If you decide you'd rather not lug around all this extra mass, there are certainly reputable services out there and many rent gear. Just do all the legwork you can ahead of time. Find out what their policies are on retiring gear -- how many years for each piece, what about if it hits hard ground, how do they decide when something is worn, things like that.

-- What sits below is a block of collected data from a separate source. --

/-- The boundary list of the lengths of the pieces (Table 04-2). -/
def boundaryList (ends : List Nat) : List Byte := ends.flatMap (leb128 5)

/-- list_cost of R81. -/
def listCost (ends : List Nat) : Nat := if uniformEnds ends then 0 else (boundaryList ends).length

/-- BMODE of a block (R79): the first row of Table 04-2 that applies. -/
def boundaryMode (ends : List Nat) (d : Nat) : Nat :=
  match ends with
  | [] => 0
  | [e] => if e = d then 1 else 2
  | _ => if uniformEnds ends then 2 else 3

/-! ### Prediction -/

/-- b[i − k], 0 before the block (R84). -/
def back (b : List Byte) (i k : Nat) : Byte := if k ≤ i then b.getD (i - k) 0 else 0

/-- The context hash h(i) (R86). -/
def ctxHash (b : List Byte) (i : Nat) : Nat :=
  (beVal (slice b (i - 4) 4) * 0x9E3779B1 % 2 ^ 32) / 2 ^ 20

/-- T[h(i)] at i: the latest earlier position with the same hash, from 4 on (R86). -/
def matchPos (b : List Byte) (i : Nat) : Option Nat :=
  ((List.range i).filter (fun j => decide (4 ≤ j) && ctxHash b j == ctxHash b i)).getLast?

/-- p_k(i), from the bytes before i (Table 04-3). -/
def predict (b : List Byte) (stride k i : Nat) : Byte :=
  match k with
  | 0 => back b i 1
  | 1 => back b i stride
  | 2 =>
    if 4 ≤ i then
      match matchPos b i with
      | some j => b.getD j 0
      | none => back b i 1
    else back b i 1
  | _ => 2 * back b i stride - back b i (2 * stride)

/-- The distance at which the byte pair ending at i last occurred, where it did (R85). -/
def pairDistance (b : List Byte) (i : Nat) : Option Nat :=
  ((List.range i).filter (fun j => decide (1 ≤ j) && b.getD (j - 1) 0 == b.getD (i - 1) 0 && b.getD j 0 == b.getD i 0)).getLast?.map
    (fun j => i - j)

/-- The least of the elements at which `f` is greatest; `d` for the empty list. -/
def argMax (f : Nat → Nat) (d : Nat) (l : List Nat) : Nat :=
  l.foldl (fun best x => if f best < f x then x else best) (l.headD d)

/-- S as the encoder chooses it (R85). -/
def chooseStride (b : List Byte) : Nat :=
  let ds := (List.range (min b.length 65536)).filterMap (fun i => if 1 ≤ i then pairDistance b i else none)
  argMax (fun d => (ds.filter (fun x => x == d)).length) 1 ((List.range 4096).map (fun d => d + 1))

/-- Predictor k is off in `off` (bit k). -/
def predOff (off k : Nat) : Bool := bitAt off k

/-- Hits of a predictor over the first 4,096 bytes (R88). -/
def predHits (b : List Byte) (stride k : Nat) : Nat :=
  ((List.range (min b.length 4096)).filter (fun i => predict b stride k i == b.getD i 0)).length

/-- Class of each predictor, where `off` marks those that are off (R88). -/
def selClasses (b : List Byte) (stride off : Nat) : List Nat :=
  let hits := (List.range 4).map (fun k => if predOff off k then 0 else predHits b stride k)
  let on := (List.range 4).filter (fun k => !predOff off k)
  let best := argMax (fun k => hits.getD k 0) 0 on
  (List.range 4).map (fun k =>
    if predOff off k then 3
    else if k = best then 0
    else if hits.getD best 0 ≤ 2 * hits.getD k 0 then 1 else 2)

/-- SEL_INIT from the classes (Table 04-1). -/
def selInit (cls : List Nat) : Nat := (List.range 4).foldl (fun a k => a + cls.getD k 0 * 4 ^ k) 0

/-- The classes of a SEL_INIT (Table 04-1). -/
def selClassesOf (v : Nat) : List Nat := (List.range 4).map (fun k => v / 4 ^ k % 4)

/-- Initial costs, none for a predictor that is off (R87). -/
def initCosts (cls : List Nat) : List (Option Nat) :=
  cls.map (fun c => match c with
    | 0 => some 0
    | 1 => some 512
    | 2 => some 1024
    | _ => none)

/-- The predictor that the costs select: the lowest cost, the lowest index on a tie (R87). -/
def selected (costs : List (Option Nat)) : Nat :=
  ((List.range 4).foldl (fun (best : Option (Nat × Nat)) k =>
    match costs.getD k none, best with
    | some c, some (_, m) => if c < m then some (k, c) else best
    | some c, none => some (k, c)
    | none, _ => best) none).map (fun p => p.1) |>.getD 0

/-- The costs after byte `v` at i (R87). -/
def updateCosts (b : List Byte) (stride i : Nat) (v : Byte) (costs : List (Option Nat)) : List (Option Nat) :=
  (List.range 4).map (fun j =>
    (costs.getD j none).map (fun c =>
      let e := (v - predict b stride j i).toNat
      c - c / 16 + min e (256 - e)))

/-- The residues of the bytes from i on (R87). -/
def residuesFrom (b : List Byte) (stride : Nat) : Nat → Nat → List (Option Nat) → List Byte
  | 0, _, _ => []
  | fuel + 1, i, costs =>
    let v := b.getD i 0
    (v - predict b stride (selected costs) i) :: residuesFrom b stride fuel (i + 1) (updateCosts b stride i v costs)

/-- The residues of a block (R87). -/
def residues (b : List Byte) (stride : Nat) (cls : List Nat) : List Byte := residuesFrom b stride b.length 0 (initCosts cls)

/-- The bytes whose residues are given, `b` being the bytes before them (R87). -/
def reconstructFrom (stride : Nat) : List Byte → List Byte → List (Option Nat) → List Byte
  | [], b, _ => b
  | r :: rs, b, costs =>
    let v := predict b stride (selected costs) b.length + r
    reconstructFrom stride rs (b ++ [v]) (updateCosts b stride b.length v costs)

/-! ### Residue coding -/

/-- h[0..255] (R89). -/
def histogram (r : List Byte) : List Nat := (List.range 256).map (fun s => (r.filter (fun x => x == byte s)).length)

/-- The symbol with the largest frequency, the lowest on a tie (R89). -/
def topSymbol (f : List Nat) : Nat := argMax (fun s => f.getD s 0) 0 (List.range 256)

/-- F brought down to 4,096, one at a time (R89). -/
def trimFreq : Nat → List Nat → List Nat
  | 0, f => f
  | fuel + 1, f =>
    if 4096 < f.sum then trimFreq fuel (setAt f (topSymbol f) (f.getD (topSymbol f) 0 - 1)) else f

/-- The frequency table of a block of n bytes (R89). -/
def freqTable (h : List Nat) (n : Nat) : List Nat :=
  let f := h.map (fun c => if c = 0 then 0 else max 1 (c * 4096 / n))
  if f.sum < 4096 then setAt f (topSymbol f) (f.getD (topSymbol f) 0 + (4096 - f.sum)) else trimFreq 256 f

/-- cum[s] (R89). -/
def cumFreq (f : List Nat) (s : Nat) : Nat := (f.take s).sum

/-- The frequency table as the body holds it (R90). -/
def freqBytes (f : List Nat) : List Byte :=
  (List.range 32).map (fun k => byte (bitsOf ((List.range 8).filterMap (fun i =>
    if f.getD (8 * k + i) 0 = 0 then none else some (7 - i)))))
  ++ f.flatMap (fun v => if v = 0 then [] else if v < 128 then [byte v] else [byte (128 + v / 256), byte v])

/-- Bytes pushed to bring a state below its bound, last pushed first, and the state after (R91). -/
def ransPush : Nat → Nat → Nat → List Byte → List Byte × Nat
  | 0, _, x, out => (out, x)
  | fuel + 1, bound, x, out => if bound ≤ x then ransPush fuel bound (x / 256) (byte x :: out) else (out, x)
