-- ==== Sys2Proof/Machine/Hands.lean ====
section
/-! DEFINITION. Hands, rounds and deals (R149 to R166): key runs and truncation records, trailers, C3 and C4 parity, the places
of tricks in a round; the records of special tricks (R167). -/

namespace Sys2Proof.Machine

/-! ### Trailer records -/

/-- A key run (Table 05-3). -/
structure KeyRun where
  /-- STREAM_ID -/
  stream : Word
  /-- FIRST_BSN -/
  bsn : Word
  /-- COUNT -/
  count : Nat
  /-- KEY_LABEL -/
  label : BitVec 64
  /-- SALT -/
  salt : Word
  /-- FIRST_CTR -/
  ctr : BitVec 64
  deriving DecidableEq, Repr, Inhabited

/-- The 32 bytes of a key run (Table 05-3). -/
def KeyRun.bytes (r : KeyRun) : List Byte :=
  be 4 r.stream.toNat ++ be 4 r.bsn.toNat ++ be 4 r.count ++ be 8 r.label.toNat ++ be 4 r.salt.toNat ++ be 8 r.ctr.toNat

/-- The key run that 32 bytes spell (Table 05-3). -/
def keyRunOf (b : List Byte) : KeyRun :=
  { stream := word (beAt b 0 4), bsn := word (beAt b 4 4), count := beAt b 8 4, label := BitVec.ofNat 64 (beAt b 12 8)
    salt := word (beAt b 20 4), ctr := BitVec.ofNat 64 (beAt b 24 8) }

/-- The run covers a block of stream `sid` with BSN `b` (R109). -/
def KeyRun.covers (r : KeyRun) (sid b : Word) : Bool :=
  r.stream == sid && decide (r.bsn.toNat ≤ b.toNat) && decide (b.toNat < r.bsn.toNat + r.count)

/-- The block that an entry begins goes on the run (R109). -/
def KeyRun.extends (r : KeyRun) (e : Entry) : Bool :=
  r.stream == e.stream && r.bsn.toNat + r.count == e.bsn.toNat && r.ctr + BitVec.ofNat 64 r.count == e.ctr && r.salt == e.salt
    && r.label == e.label

/-- The runs with the block that entry `e` begins: the stream's last run goes on, or a new one starts (R109). Later runs stand
first. -/
def addRun (e : Entry) : List KeyRun → List KeyRun → List KeyRun
  | skipped, r :: l =>
    if r.stream == e.stream then
      if r.extends e then skipped.reverse ++ { r with count := r.count + 1 } :: l
      else { stream := e.stream, bsn := e.bsn, count := 1, label := e.label, salt := e.salt, ctr := e.ctr } :: (skipped.reverse ++ r :: l)
    else addRun e (r :: skipped) l
  | skipped, [] =>
    { stream := e.stream, bsn := e.bsn, count := 1, label := e.label, salt := e.salt, ctr := e.ctr } :: skipped.reverse

/-- The key runs of a hand's data tricks, in the order of their first blocks (R109, R156). -/
def keyRuns (tricks : List Trick) : List KeyRun :=
  ((tricks.flatMap Trick.entries).foldl (fun a e => if e.kind = 1 && e.first then addRun e [] a else a) []).reverse

/-- The 32 bytes of a truncation record (Table 07-2). -/
def truncBytes (stream : Word) (start trick entry : Nat) : List Byte :=
  be 4 stream.toNat ++ be 8 start ++ be 5 trick ++ [byte entry] ++ zeros 14

/-- The truncation records of a hand's data tricks: stream, START, trick, entry (R156). -/
def truncRecords (tricks : List Trick) : List (Word × Nat × Nat × Nat) :=
  tricks.flatMap (fun t => (List.zip (List.range t.entries.length) t.entries).filterMap (fun e =>
    e.2.trunc.map (fun st => (e.2.stream, st, t.number, e.1))))

/-- Record places of a trailer (R153). -/
def Fmt.recordPlaces (f : Fmt) : Nat := (f.trailerBytes - 64) / 32

/-- Records that the hand of these data tricks uses (R153). -/
def recordsUsed (tricks : List Trick) : Nat := (keyRuns tricks).length + (truncRecords tricks).length

/-- The hand trailer of data tricks `data` (Table 07-1). -/
def trailer (f : Fmt) (format : List Byte) (short isC4 : Bool) (n first index : Nat) (digest : Nat) (data : List Trick) : List Byte :=
  let runs := if isC4 then [] else keyRuns data
  let truncs := if isC4 then [] else truncRecords data
  let recs := runs.flatMap KeyRun.bytes ++ truncs.flatMap (fun t => truncBytes t.1 t.2.1 t.2.2.1 t.2.2.2)
  let h := be 4 0x48414E44 ++ [1, byte (bit short * 128 + bit isC4 * 64)] ++ be 2 n ++ be 5 first ++ [byte index, 0, 0]
    ++ be 8 digest ++ formatId format ++ be 2 runs.length ++ be 2 truncs.length
  padTo f.trailerBytes (h ++ be 4 (crc32c (h ++ recs)).toNat ++ recs)

/-! ### Parity -/

/-- The parity bytes of each user byte position over messages taken in order: one list of p bytes for each position (R152). -/
def columnParity (p u : Nat) (users : List (List Byte)) : List (List Byte) :=
  users.foldl (fun pars m => List.zipWith (fun par b => rsShift (rsGenerator p) par b) pars m) (List.replicate u (zeros p))

/-- The user area of C3 parity trick k of the hand of these message user areas, with the trailer copy that it holds (R152). -/
def c3User (f : Fmt) (pars : List (List Byte)) (tr : List Byte) (k : Nat) : List Byte :=
  let b := pars.map (fun p => p.getD k 0)
  if f.p3 - f.trailerCopies ≤ k then b.take (f.userBytes - f.trailerBytes) ++ tr else b

/-- The C3 parity tricks of a hand of message tricks, numbered from `first`, with `tr` its trailer (R152, R149). -/
def c3Tricks (f : Fmt) (format : List Byte) (part deck first : Nat) (msgs : List Trick) (tr : List Byte) : List Trick :=
  let pars := columnParity f.p3 f.userBytes (msgs.map Trick.user)
  (List.range f.p3).map (fun k =>
    { number := first + k, body := .c3 k (c3User f pars tr k), format := format, partition := part, deck := deck })

/-- The hand digest (R154). -/
def handDigest (msgs : List Trick) : Nat := crc64 (msgs.flatMap Trick.user)

/-- The hand of message tricks `msgs`, its C3 parity numbered from `c3First` (R151 to R154). -/
def makeHand (format : List Byte) (part deck index first c3First full : Nat) (isC4 : Bool) (msgs : List Trick) : Hand :=
  let f := fmtOf format
  let dg := handDigest msgs
  let tr := trailer f format (decide (msgs.length < full)) isC4 msgs.length first index dg msgs
  { tricks := msgs ++ c3Tricks f format part deck c3First msgs tr, ndata := msgs.length, firstTrick := first, index := index
    digest := BitVec.ofNat 64 dg, deck := deck, isC4 := isC4 }

/-- The C4 tricks of parity deck number k: trick i holds parity byte k of tricks i of the data decks (R162). -/
def c4Tricks (format : List Byte) (part deck k parity first : Nat) (hands : List (List Trick)) (n0 : Nat) : List Trick :=
  let f := fmtOf format
  (List.range n0).map (fun i =>
    let users := hands.map (fun h => match h[i]? with
      | some t => t.user
      | none => zeros f.userBytes)
    let pars := columnParity parity f.userBytes users
    { number := first + i, body := .c4 (pars.map (fun p => p.getD k 0)), format := format, partition := part, deck := deck })

/-- The hands of a hand set whose data tricks are `data` in packing order, all decks; the next trick number after them (R149,
R161 to R163). -/
def handSet (format : List Byte) (part index : Nat) (ds ps : List Nat) (data : List Trick) : List Hand × Nat :=
  let f := fmtOf format
  let first := (data.headD {}).number
  let own := fun (i : Nat) => (List.zip (List.range data.length) data).filterMap (fun e =>
    if e.1 % ds.length = i then some e.2 else none)
  let split := (List.range ds.length).map own
  let c3 := first + data.length
  let hs := (List.zip (List.range ds.length) (List.zip ds split)).map (fun e =>
    makeHand format part e.2.1 index first (c3 + e.1 * f.p3) f.fullHand false e.2.2)
  let n0 := (split.headD []).length
  let start := c3 + ds.length * f.p3
  let each := n0 + f.p3
  let c4 := (List.zip (List.range ps.length) ps).map (fun e =>
    let msgs := c4Tricks format part e.2 e.1 ps.length (start + e.1 * each) split n0
    makeHand format part e.2 index first (start + e.1 * each + n0) f.fullHand true msgs)
  (hs ++ c4, start + ps.length * each)

/-! ### Rounds -/

/-- The tricks of a round in the order of its positions (R158): by trick index, and within it by hand. -/
def Round.positions (r : Round) : List Trick :=
  let n := greatestOf (r.hands.map (fun h => h.tricks.length))
  (List.range n).flatMap (fun i => r.hands.filterMap (fun h => h.tricks[i]?))

/-! ### Special tricks -/

/-- The user area of a lead or end-of-data trick: a table of two entries and the record (R167). -/
def recordUser (u kind : Nat) (record : List Byte) : List Byte :=
  let start := 2 + 16 * 2
  padTo u (be 2 2 ++ tableEntry kind false false 0 0 start record.length
    ++ tableEntry 3 false false 0 0 (start + record.length) (u - start - record.length) ++ record)

/-- A lead record (Table 07-4). -/
def leadRecord (medium : Bool) (format : List Byte) (part c4 first wraps : Nat) (map label : List Byte) : List Byte :=
  be 4 (if medium then 0x4D4C4544 else 0x4C454144) ++ formatId format ++ [byte part, byte c4] ++ be 2 first ++ be 2 wraps ++ zeros 6
    ++ padTo 512 map ++ be 4 label.length ++ label

/-- PART_MAP of the partitions present: first wrap and wrap count (Table 07-4). -/
def partMap (parts : Sparse (Nat × Nat)) : List Byte :=
  (List.range 64).flatMap (fun q =>
    match Sparse.find parts q with
    | some (w, n) => be 2 w ++ be 2 n ++ [0x80, 0, 0, 0]
    | none => zeros 8)

/-- An end-of-data record (Table 07-5); the streams are given by identifier, NEXT_BSN and NEXT_OBJECT in rising order. -/
def eodRecord (id : List Byte) (trick dirTricks hands : Nat) (streams : List (Word × Word × Nat)) : List Byte :=
  let l := streams.take 65535
  be 4 0x454F4431 ++ padTo 32 id ++ be 5 trick ++ [byte (bit (decide (65535 < streams.length)) * 128)] ++ be 2 dirTricks ++ be 4 hands
    ++ be 2 l.length ++ zeros 14 ++ l.flatMap (fun x => be 4 x.1.toNat ++ be 4 x.2.1.toNat ++ be 8 x.2.2)

/-- The 16 bytes of a hand's directory entry (Table 07-6). -/
def directoryEntry (h : Hand) : List Byte :=
  let short := decide (h.tricks.length < (fmtOf ((h.tricks.headD {}).format)).hand)
  be 5 h.firstTrick ++ [byte h.ndata, byte (bit short * 128 + bit h.isC4 * 64), 0] ++ be 8 h.digest.toNat

/-- DIR_TRICKS for a count of hands (R167). -/
def dirTricks (f : Fmt) (hands : Nat) : Nat := if f.dirEn then (hands + 100349) / 100350 else 0

/-- The user area of directory trick `i` of `n` over the directory entries (Table 07-6). -/
def directoryUser (u i n : Nat) (entries : List (List Byte)) : List Byte :=
  let l := slice entries (100350 * i) 100350
  padTo u (be 4 0x44495231 ++ be 2 i ++ be 2 n ++ be 4 l.length ++ be 4 (100350 * i) ++ zeros 16 ++ l.flatten)

end Sys2Proof.Machine
end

It's also worthwhile to make sure they carry harnesses and shoes in your needed sizes as it may be worth bringing this stuff of your own and using the shop's rope and quickdraws.

Go Guide? Or Go Solo?
This is another personal decision. Usually, we grab a guidebook and hit the crags on our own, just like we would in the US. In fact, I've only gone on a guided "climbing" trip once anywhere and it was a joke. That said, it was in northern India as a day excursion from my ashram-base for yoga teacher training. This was not climbing. Yes, we were belayed and yes, there was a rope, but the 20-foot roadside rock was not a crag. But places like Chiang Mai Rock Climbing Adventures or Basecamp Tonsai will get you out safely and save you the time of navigating new areas. Which may be an ideal strategy if you've got limited time or really want to climb as hard and much as you can. Or, of course, if you're not that familiar with climbing outside and want a more experienced hand present. But again, dig around to make sure your chosen escort is of suitable quality. Read reviews, ask in online forums, give them a call before you get to town or drop in when you do. Make sure they'll be able to provide the service you're looking for.